Start of Exercise materials

-- ==== Sys2Proof/Decode.lean ====
section
/-!
DEFINITION. The command that a word of the opcode table spells. No row of spec/opcode_table.json gives bits, so no word
spells one.
-/
namespace Sys2Proof

/-- The command spelled by a word numbered as the opcode table numbers it: none, as no row gives bits. -/
def decodeTableWord (_nbits _w : Nat) : Option Instr := none

end Sys2Proof
end

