-- ==== Sys2Proof/Machine/Regs.lean ====
section
/-!
DEFINITION. The registers of PF0 BAR0 (R509, R510, spec/23_register_map.md), written from the register tables of the
chapters: their offsets (namespace R), their fields (namespace F) and the rows (access code, reset value, accepted
values) that the register write of R7 obeys. A reset value that the spec makes depend on a fuse, a strap or the battery
is set in State.reset or read as a view (Machine/Ops.lean).
-/
namespace Sys2Proof.Machine

/-! ### IDENT: spec/23_register_map.md Table 23.3 (R511) -/

def R.ID_PART : Nat := 0x0
def F.ID_PART.DEVICE_ID : Fld := ⟨R.ID_PART, 31, 16⟩
def F.ID_PART.REVISION : Fld := ⟨R.ID_PART, 15, 8⟩
def R.ID_MAP : Nat := 0x4
def F.ID_MAP.MAP_MAJOR : Fld := ⟨R.ID_MAP, 31, 16⟩
def F.ID_MAP.MAP_MINOR : Fld := ⟨R.ID_MAP, 15, 0⟩
def R.ID_SCRATCH : Nat := 0x8
def F.ID_SCRATCH.SCRATCH : Fld := ⟨R.ID_SCRATCH, 31, 0⟩

/-! ### PORT: spec/02_ports_and_mac.md Tables 2.9-2.16 (R49) -/

def R.PORT_MODE (p : Nat) : Nat := 0x200000 + 0x1000 * p
def F.PORT_MODE.ZONE (p : Nat) : Fld := ⟨(R.PORT_MODE p), 15, 15⟩
def F.PORT_MODE.LOOPBACK (p : Nat) : Fld := ⟨(R.PORT_MODE p), 14, 13⟩
def F.PORT_MODE.LT_EN (p : Nat) : Fld := ⟨(R.PORT_MODE p), 12, 12⟩
def F.PORT_MODE.AN_EN (p : Nat) : Fld := ⟨(R.PORT_MODE p), 11, 11⟩
def F.PORT_MODE.FEC (p : Nat) : Fld := ⟨(R.PORT_MODE p), 10, 8⟩
def F.PORT_MODE.LANE_MODE (p : Nat) : Fld := ⟨(R.PORT_MODE p), 3, 0⟩
def R.PORT_MAC_CFG (p : Nat) : Nat := 0x200004 + 0x1000 * p
def F.PORT_MAC_CFG.RX_MAX_LEN (p : Nat) : Fld := ⟨(R.PORT_MAC_CFG p), 29, 16⟩
def F.PORT_MAC_CFG.TX_MAX_LEN (p : Nat) : Fld := ⟨(R.PORT_MAC_CFG p), 13, 0⟩
def R.PORT_LINK_CFG (p : Nat) : Nat := 0x200008 + 0x1000 * p
def F.PORT_LINK_CFG.UP_HOLD (p : Nat) : Fld := ⟨(R.PORT_LINK_CFG p), 23, 16⟩
def F.PORT_LINK_CFG.DOWN_HOLD (p : Nat) : Fld := ⟨(R.PORT_LINK_CFG p), 15, 0⟩
def R.PORT_MM_CFG (p : Nat) : Nat := 0x20000c + 0x1000 * p
def F.PORT_MM_CFG.VERIFY_TIME (p : Nat) : Fld := ⟨(R.PORT_MM_CFG p), 23, 16⟩
def F.PORT_MM_CFG.VERIFY_DIS (p : Nat) : Fld := ⟨(R.PORT_MM_CFG p), 11, 11⟩
def F.PORT_MM_CFG.MM_EN (p : Nat) : Fld := ⟨(R.PORT_MM_CFG p), 10, 10⟩
def F.PORT_MM_CFG.ADD_FRAG_SIZE (p : Nat) : Fld := ⟨(R.PORT_MM_CFG p), 9, 8⟩
def F.PORT_MM_CFG.PREEMPT_CLASS (p : Nat) : Fld := ⟨(R.PORT_MM_CFG p), 7, 0⟩
def R.PORT_EEE_CFG (p : Nat) : Nat := 0x200010 + 0x1000 * p
def F.PORT_EEE_CFG.EEE_EN (p : Nat) : Fld := ⟨(R.PORT_EEE_CFG p), 31, 31⟩
def F.PORT_EEE_CFG.LPI_IDLE (p : Nat) : Fld := ⟨(R.PORT_EEE_CFG p), 30, 16⟩
def F.PORT_EEE_CFG.TW_REQ (p : Nat) : Fld := ⟨(R.PORT_EEE_CFG p), 15, 0⟩
def R.PORT_EEE_STATUS (p : Nat) : Nat := 0x200014 + 0x1000 * p
def F.PORT_EEE_STATUS.RX_TW (p : Nat) : Fld := ⟨(R.PORT_EEE_STATUS p), 31, 16⟩
def F.PORT_EEE_STATUS.TW_APPLIED (p : Nat) : Fld := ⟨(R.PORT_EEE_STATUS p), 15, 0⟩
def R.PORT_STATUS (p : Nat) : Nat := 0x200018 + 0x1000 * p
def F.PORT_STATUS.LPI_RX (p : Nat) : Fld := ⟨(R.PORT_STATUS p), 13, 13⟩
def F.PORT_STATUS.LPI_TX (p : Nat) : Fld := ⟨(R.PORT_STATUS p), 12, 12⟩
def F.PORT_STATUS.MM_STATE (p : Nat) : Fld := ⟨(R.PORT_STATUS p), 11, 10⟩
def F.PORT_STATUS.MODE_ERR (p : Nat) : Fld := ⟨(R.PORT_STATUS p), 6, 4⟩
def F.PORT_STATUS.BONDED (p : Nat) : Fld := ⟨(R.PORT_STATUS p), 3, 3⟩
def F.PORT_STATUS.LINK_STATE (p : Nat) : Fld := ⟨(R.PORT_STATUS p), 2, 0⟩
def R.PORT_EVENT (p : Nat) : Nat := 0x20001c + 0x1000 * p
def F.PORT_EVENT.TW_APPLIED (p : Nat) : Fld := ⟨(R.PORT_EVENT p), 9, 9⟩
def F.PORT_EVENT.STAT_HALF (p : Nat) : Fld := ⟨(R.PORT_EVENT p), 8, 8⟩
def F.PORT_EVENT.FEC_UNCORR (p : Nat) : Fld := ⟨(R.PORT_EVENT p), 7, 7⟩
def F.PORT_EVENT.FAULT (p : Nat) : Fld := ⟨(R.PORT_EVENT p), 6, 6⟩
def F.PORT_EVENT.MM_VERIFY_FAIL (p : Nat) : Fld := ⟨(R.PORT_EVENT p), 5, 5⟩
def F.PORT_EVENT.MM_VERIFY_OK (p : Nat) : Fld := ⟨(R.PORT_EVENT p), 4, 4⟩
def F.PORT_EVENT.AN_FAIL (p : Nat) : Fld := ⟨(R.PORT_EVENT p), 3, 3⟩
def F.PORT_EVENT.MODE_REFUSED (p : Nat) : Fld := ⟨(R.PORT_EVENT p), 2, 2⟩
def F.PORT_EVENT.LINK_DOWN (p : Nat) : Fld := ⟨(R.PORT_EVENT p), 1, 1⟩
def F.PORT_EVENT.LINK_UP (p : Nat) : Fld := ⟨(R.PORT_EVENT p), 0, 0⟩
def R.PORT_EVENT_EN (p : Nat) : Nat := 0x200020 + 0x1000 * p
def F.PORT_EVENT_EN.EN (p : Nat) : Fld := ⟨(R.PORT_EVENT_EN p), 9, 0⟩
def R.PORT_STAT_HALF0 (p : Nat) : Nat := 0x200024 + 0x1000 * p
def F.PORT_STAT_HALF0.HALF (p : Nat) : Fld := ⟨(R.PORT_STAT_HALF0 p), 31, 0⟩
def R.PORT_STAT_HALF1 (p : Nat) : Nat := 0x200028 + 0x1000 * p
def F.PORT_STAT_HALF1.HALF (p : Nat) : Fld := ⟨(R.PORT_STAT_HALF1 p), 21, 0⟩

/-! ### HOST: spec/16_host_interface.md Tables 16.15-16.18 (R404) -/

def R.HOST_STATUS : Nat := 0x4000
def F.HOST_STATUS.LINK : Fld := ⟨R.HOST_STATUS, 31, 30⟩
def F.HOST_STATUS.RATE : Fld := ⟨R.HOST_STATUS, 29, 28⟩
def F.HOST_STATUS.WIDTH : Fld := ⟨R.HOST_STATUS, 27, 26⟩
def F.HOST_STATUS.PKG : Fld := ⟨R.HOST_STATUS, 25, 25⟩
def F.HOST_STATUS.OPSTATE : Fld := ⟨R.HOST_STATUS, 2, 0⟩
def R.HOST_EVENT : Nat := 0x4004
def F.HOST_EVENT.CFG_REFUSED : Fld := ⟨R.HOST_EVENT, 4, 4⟩
def F.HOST_EVENT.EXC_DROP : Fld := ⟨R.HOST_EVENT, 3, 3⟩
def F.HOST_EVENT.RING_ERR : Fld := ⟨R.HOST_EVENT, 2, 2⟩
def F.HOST_EVENT.LINK_RETRAINED : Fld := ⟨R.HOST_EVENT, 1, 1⟩
def F.HOST_EVENT.LOCK_WRITE : Fld := ⟨R.HOST_EVENT, 0, 0⟩
def R.HOST_EVENT_EN : Nat := 0x4008
def F.HOST_EVENT_EN.EN : Fld := ⟨R.HOST_EVENT_EN, 4, 0⟩
def R.EXC_STEER (r : Nat) : Nat := 0x4040 + 0x4 * r
def F.EXC_STEER.RATE (r : Nat) : Fld := ⟨(R.EXC_STEER r), 31, 16⟩
def F.EXC_STEER.PAIR (r : Nat) : Fld := ⟨(R.EXC_STEER r), 5, 0⟩
def R.SQ_BASE_LO (n : Nat) : Nat := 0x4400 + 0x40 * n
def F.SQ_BASE_LO.ADDR (n : Nat) : Fld := ⟨(R.SQ_BASE_LO n), 31, 12⟩
def R.SQ_BASE_HI (n : Nat) : Nat := 0x4404 + 0x40 * n
def F.SQ_BASE_HI.ADDR (n : Nat) : Fld := ⟨(R.SQ_BASE_HI n), 31, 0⟩
def R.CQ_BASE_LO (n : Nat) : Nat := 0x4408 + 0x40 * n
def F.CQ_BASE_LO.ADDR (n : Nat) : Fld := ⟨(R.CQ_BASE_LO n), 31, 12⟩
def R.CQ_BASE_HI (n : Nat) : Nat := 0x440c + 0x40 * n
def F.CQ_BASE_HI.ADDR (n : Nat) : Fld := ⟨(R.CQ_BASE_HI n), 31, 0⟩
def R.RING_CFG (n : Nat) : Nat := 0x4410 + 0x40 * n
def F.RING_CFG.KIND (n : Nat) : Fld := ⟨(R.RING_CFG n), 31, 30⟩
def F.RING_CFG.FUNC (n : Nat) : Fld := ⟨(R.RING_CFG n), 29, 28⟩
def F.RING_CFG.SQ_ORDER (n : Nat) : Fld := ⟨(R.RING_CFG n), 27, 24⟩
def F.RING_CFG.CQ_ORDER (n : Nat) : Fld := ⟨(R.RING_CFG n), 23, 20⟩
def F.RING_CFG.VECTOR (n : Nat) : Fld := ⟨(R.RING_CFG n), 19, 13⟩
def R.RING_CTL (n : Nat) : Nat := 0x4414 + 0x40 * n
def F.RING_CTL.EN (n : Nat) : Fld := ⟨(R.RING_CTL n), 31, 31⟩
def F.RING_CTL.RESET (n : Nat) : Fld := ⟨(R.RING_CTL n), 30, 30⟩
def R.RING_COAL (n : Nat) : Nat := 0x4418 + 0x40 * n
def F.RING_COAL.COAL_TIME (n : Nat) : Fld := ⟨(R.RING_COAL n), 31, 16⟩
def F.RING_COAL.COAL_CNT (n : Nat) : Fld := ⟨(R.RING_COAL n), 15, 0⟩
def R.RING_EVT_MASK (n : Nat) : Nat := 0x441c + 0x40 * n
def F.RING_EVT_MASK.BLOCKS (n : Nat) : Fld := ⟨(R.RING_EVT_MASK n), 18, 1⟩
def R.RING_HEADS (n : Nat) : Nat := 0x4420 + 0x40 * n
def F.RING_HEADS.CQ_WRITE (n : Nat) : Fld := ⟨(R.RING_HEADS n), 30, 16⟩
def F.RING_HEADS.CQ_PHASE (n : Nat) : Fld := ⟨(R.RING_HEADS n), 15, 15⟩
def F.RING_HEADS.SQ_HEAD (n : Nat) : Fld := ⟨(R.RING_HEADS n), 14, 0⟩
def R.RING_STATUS (n : Nat) : Nat := 0x4424 + 0x40 * n
def F.RING_STATUS.RUNNING (n : Nat) : Fld := ⟨(R.RING_STATUS n), 31, 31⟩
def F.RING_STATUS.ERR (n : Nat) : Fld := ⟨(R.RING_STATUS n), 2, 0⟩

End of Exercise materials

What you are asked to do: Print again the lines of the entries above that fall between the line holding "def F.PORT_MAC_CFG.TX_MAX_LEN (p" and the line holding "def F.PORT_LINK_CFG.DOWN_HOLD (p", inclusive, exactly as they stand.

Task answer:
def F.PORT_MAC_CFG.TX_MAX_LEN (p : Nat) : Fld := ⟨(R.PORT_MAC_CFG p), 13, 0⟩
def R.PORT_LINK_CFG (p : Nat) : Nat := 0x200008 + 0x1000 * p
def F.PORT_LINK_CFG.UP_HOLD (p : Nat) : Fld := ⟨(R.PORT_LINK_CFG p), 23, 16⟩
def F.PORT_LINK_CFG.DOWN_HOLD (p : Nat) : Fld := ⟨(R.PORT_LINK_CFG p), 15, 0⟩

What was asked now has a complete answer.